***** Data extracts
-- ==== Sys2Proof/Tests/Slice0.lean ====
section
/-! SUPPORT. Small tests whose expected values are the spec's, and for each statement with hypotheses a witness that meets them. -/

namespace Sys2Proof.Tests
open Sys2Proof Sys2Proof.Machine Sys2Proof.Claims

/-! ## WellFormed: one ill-formed term for each check (30_encoding.md R90, 41_address_encoder.md R119) -/

theorem test_wf_light : (Instr.light 16).wellFormed = false ∧ (Instr.light (-1)).wellFormed = false := by decide
theorem test_wf_fanOff : (Instr.fanOff 18).wellFormed = false ∧ (Instr.fanOff 15).wellFormed = true := by decide
theorem test_wf_fanLow : (Instr.fanLow 256).wellFormed = false ∧ (Instr.fanLow 0).wellFormed = true := by decide
theorem test_wf_fanMedium : (Instr.fanMedium (-16)).wellFormed = false := by decide
theorem test_wf_fanHigh : (Instr.fanHigh 255).wellFormed = false := by decide
theorem test_wf_symbols : Instr.sendBit1.wellFormed = true ∧ Instr.sendBit0.wellFormed = true := by decide

/-! ## Decoding: words of 95_test_vectors.md 2.4 and the code map of 30_encoding.md R88, written out in wire order -/

-- V-PF-01
theorem test_decode_light :
    decode [true, false, true, true, false, true, true, true, true, true, true, true, false] = .ok (.light 2) := by decide
-- V-PF-04
theorem test_decode_fanOff :
    decode [true, false, false, false, false, false, true, true, true, true, true, false, true] = .ok (.fanOff 15) := by decide
-- V-PF-02
theorem test_decode_fanLow :
    decode [true, false, true, false, true, false, true, true, true, false, true, true, true] = .ok (.fanLow 5) := by decide
-- V-PF-05
theorem test_decode_fanMedium :
    decode [true, false, false, true, true, false, true, true, false, true, true, true, true] = .ok (.fanMedium 9) := by decide
-- V-PF-03
theorem test_decode_fanHigh :
    decode [true, false, true, true, true, true, true, false, true, true, true, true, true] = .ok (.fanHigh 0) := by decide
-- R84, R88
theorem test_decode_symbols : decode [true] = .ok .sendBit1 ∧ decode [false] = .ok .sendBit0 := by decide
-- V-PF-09: the code 111011, the preamble 00, the separator 0
theorem test_decode_refuses :
    decodePacket 0x16FB = .error (.notAPacket 0x16FB) ∧ decodePacket 0x06FE = .error (.notAPacket 0x06FE) ∧
    decodePacket 0x16BE = .error (.notAPacket 0x16BE) := by decide
-- R92: no other length
theorem test_decode_length : decode [] = .error (.noSuchLength 0) ∧ decode [true, false] = .error (.noSuchLength 2) := by decide
-- the host's numbering: 1 and 13 bits in one and two bytes (log 10)
theorem test_table_words :
    decodeTableWord 8 1 = some .sendBit1 ∧ decodeTableWord 8 0 = some .sendBit0 ∧ decodeTableWord 8 2 = none ∧
    decodeTableWord 16 0x16FE = some (.light 2) ∧ decodeTableWord 16 0x36FE = none := by decide

/-! ## Operands (95_test_vectors.md 2.1 to 2.4) -/

-- V-CT-06 to V-CT-12
theorem test_unknown_names :
    (["disco-mode", "Light", "FAN-HIGH", "", "light ", "fan_low", "fan"].map lookup) = List.replicate 7 none := by decide
-- 41_address_encoder.md R118
theorem test_address_table :
    ((List.range 16).map fun n => (addrEnc (n : Int)).toNat) = [15, 14, 13, 12, 11, 10, 9, 8, 7, 6, 5, 4, 3, 2, 1, 0] := by decide
-- V-AE-03, V-AE-06, V-AE-09
theorem test_address_not_truncated :
    encodeAddress 18 = none ∧ encodeAddress (-16) = none ∧ presentAddr Config.default (2 ^ 40) = -1 := by decide
-- V-BT boundaries of PhaseConforms
theorem test_phase_window :
    ([674, 675, 875, 876].map (phaseConforms Config.default 775)) = [false, true, true, false] ∧
    ([269, 270, 470, 471].map (phaseConforms Config.default 370)) = [false, true, true, false] := by decide
-- a measured 1-bit of V-BT: low 675 and high 470 conform, low 775 and high 471 do not
theorem test_symbol_window :
    symbolConforms Config.default true 675 470 = true ∧ symbolConforms Config.default true 775 471 = false := by decide
-- V-PF-01, V-PF-03, V-PF-04
theorem test_time_high :
    ([0x16FE, 0x17DF, 0x107D].map fun p => segsHighUs (packetSegs Config.default p)) = [6025, 5620, 7240] := by decide
-- V-PF-07, first three bits
theorem test_edge_times :
    (lineOpsFrom 0 (packetSegs Config.default 0x16FE)).take 6 =
      [(.setHigh, 775), (.setLow, 1145), (.setHigh, 1515), (.setLow, 2290), (.setHigh, 3065), (.setLow, 3435)] := by decide
-- V-L1-04, V-L1-05
theorem test_send_command_errors :
    sendCommand Config.default 16 "light" = (.addressOutOfRange, []) ∧
    sendCommand Config.default 5 "disco-mode" = (.commandNotFound, []) ∧
    sendCommand Config.default 16 "disco-mode" = (.commandNotFound, []) := by decide

/-! ## One step of each instruction -/

/-- The reset state with the request for address `a` and selector `sel` latched. -/
def latched (a : Int) (sel : Nat) : State := { State.reset with seqState := .validating, addrQ := a, cmdQ := sel }

/-- A transmission of the packet `p` of `build`, at the given position; `line` follows 10_state.md R52. -/
def sending (build : Config) (p : Packet) (ph : TxPhase) (bit : Fin 13) (rep t : Nat) : State :=
  { State.reset with build := build, seqState := .transmitting, pkt := p, txPhase := ph, bitIdx := bit, repCnt := rep,
                     timer := t, line := decide (ph = .high), addrQ := 2 }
**********
▶ **Exercise prompt**
In full and without alteration, write out each record.

▶ **Response to this exercise**
-- ==== Sys2Proof/Tests/Slice0.lean ====
section
/-! SUPPORT. Small tests whose expected values are the spec's, and for each statement with hypotheses a witness that meets them. -/

namespace Sys2Proof.Tests
open Sys2Proof Sys2Proof.Machine Sys2Proof.Claims

/-! ## WellFormed: one ill-formed term for each check (30_encoding.md R90, 41_address_encoder.md R119) -/

theorem test_wf_light : (Instr.light 16).wellFormed = false ∧ (Instr.light (-1)).wellFormed = false := by decide
theorem test_wf_fanOff : (Instr.fanOff 18).wellFormed = false ∧ (Instr.fanOff 15).wellFormed = true := by decide
theorem test_wf_fanLow : (Instr.fanLow 256).wellFormed = false ∧ (Instr.fanLow 0).wellFormed = true := by decide
theorem test_wf_fanMedium : (Instr.fanMedium (-16)).wellFormed = false := by decide
theorem test_wf_fanHigh : (Instr.fanHigh 255).wellFormed = false := by decide
theorem test_wf_symbols : Instr.sendBit1.wellFormed = true ∧ Instr.sendBit0.wellFormed = true := by decide

/-! ## Decoding: words of 95_test_vectors.md 2.4 and the code map of 30_encoding.md R88, written out in wire order -/

-- V-PF-01
theorem test_decode_light :
    decode [true, false, true, true, false, true, true, true, true, true, true, true, false] = .ok (.light 2) := by decide
-- V-PF-04
theorem test_decode_fanOff :
    decode [true, false, false, false, false, false, true, true, true, true, true, false, true] = .ok (.fanOff 15) := by decide
-- V-PF-02
theorem test_decode_fanLow :
    decode [true, false, true, false, true, false, true, true, true, false, true, true, true] = .ok (.fanLow 5) := by decide
-- V-PF-05
theorem test_decode_fanMedium :
    decode [true, false, false, true, true, false, true, true, false, true, true, true, true] = .ok (.fanMedium 9) := by decide
-- V-PF-03
theorem test_decode_fanHigh :
    decode [true, false, true, true, true, true, true, false, true, true, true, true, true] = .ok (.fanHigh 0) := by decide
-- R84, R88
theorem test_decode_symbols : decode [true] = .ok .sendBit1 ∧ decode [false] = .ok .sendBit0 := by decide
-- V-PF-09: the code 111011, the preamble 00, the separator 0
theorem test_decode_refuses :
    decodePacket 0x16FB = .error (.notAPacket 0x16FB) ∧ decodePacket 0x06FE = .error (.notAPacket 0x06FE) ∧
    decodePacket 0x16BE = .error (.notAPacket 0x16BE) := by decide
-- R92: no other length
theorem test_decode_length : decode [] = .error (.noSuchLength 0) ∧ decode [true, false] = .error (.noSuchLength 2) := by decide
-- the host's numbering: 1 and 13 bits in one and two bytes (log 10)
theorem test_table_words :
    decodeTableWord 8 1 = some .sendBit1 ∧ decodeTableWord 8 0 = some .sendBit0 ∧ decodeTableWord 8 2 = none ∧
    decodeTableWord 16 0x16FE = some (.light 2) ∧ decodeTableWord 16 0x36FE = none := by decide

/-! ## Operands (95_test_vectors.md 2.1 to 2.4) -/

-- V-CT-06 to V-CT-12
theorem test_unknown_names :
    (["disco-mode", "Light", "FAN-HIGH", "", "light ", "fan_low", "fan"].map lookup) = List.replicate 7 none := by decide
-- 41_address_encoder.md R118
theorem test_address_table :
    ((List.range 16).map fun n => (addrEnc (n : Int)).toNat) = [15, 14, 13, 12, 11, 10, 9, 8, 7, 6, 5, 4, 3, 2, 1, 0] := by decide
-- V-AE-03, V-AE-06, V-AE-09
theorem test_address_not_truncated :
    encodeAddress 18 = none ∧ encodeAddress (-16) = none ∧ presentAddr Config.default (2 ^ 40) = -1 := by decide
-- V-BT boundaries of PhaseConforms
theorem test_phase_window :
    ([674, 675, 875, 876].map (phaseConforms Config.default 775)) = [false, true, true, false] ∧
    ([269, 270, 470, 471].map (phaseConforms Config.default 370)) = [false, true, true, false] := by decide
-- a measured 1-bit of V-BT: low 675 and high 470 conform, low 775 and high 471 do not
theorem test_symbol_window :
    symbolConforms Config.default true 675 470 = true ∧ symbolConforms Config.default true 775 471 = false := by decide
-- V-PF-01, V-PF-03, V-PF-04
theorem test_time_high :
    ([0x16FE, 0x17DF, 0x107D].map fun p => segsHighUs (packetSegs Config.default p)) = [6025, 5620, 7240] := by decide
-- V-PF-07, first three bits
theorem test_edge_times :
    (lineOpsFrom 0 (packetSegs Config.default 0x16FE)).take 6 =
      [(.setHigh, 775), (.setLow, 1145), (.setHigh, 1515), (.setLow, 2290), (.setHigh, 3065), (.setLow, 3435)] := by decide
-- V-L1-04, V-L1-05
theorem test_send_command_errors :
    sendCommand Config.default 16 "light" = (.addressOutOfRange, []) ∧
    sendCommand Config.default 5 "disco-mode" = (.commandNotFound, []) ∧
    sendCommand Config.default 16 "disco-mode" = (.commandNotFound, []) := by decide

/-! ## One step of each instruction -/

/-- The reset state with the request for address `a` and selector `sel` latched. -/
def latched (a : Int) (sel : Nat) : State := { State.reset with seqState := .validating, addrQ := a, cmdQ := sel }

/-- A transmission of the packet `p` of `build`, at the given position; `line` follows 10_state.md R52. -/
def sending (build : Config) (p : Packet) (ph : TxPhase) (bit : Fin 13) (rep t : Nat) : State :=
  { State.reset with build := build, seqState := .transmitting, pkt := p, txPhase := ph, bitIdx := bit, repCnt := rep,
                     timer := t, line := decide (ph = .high), addrQ := 2 }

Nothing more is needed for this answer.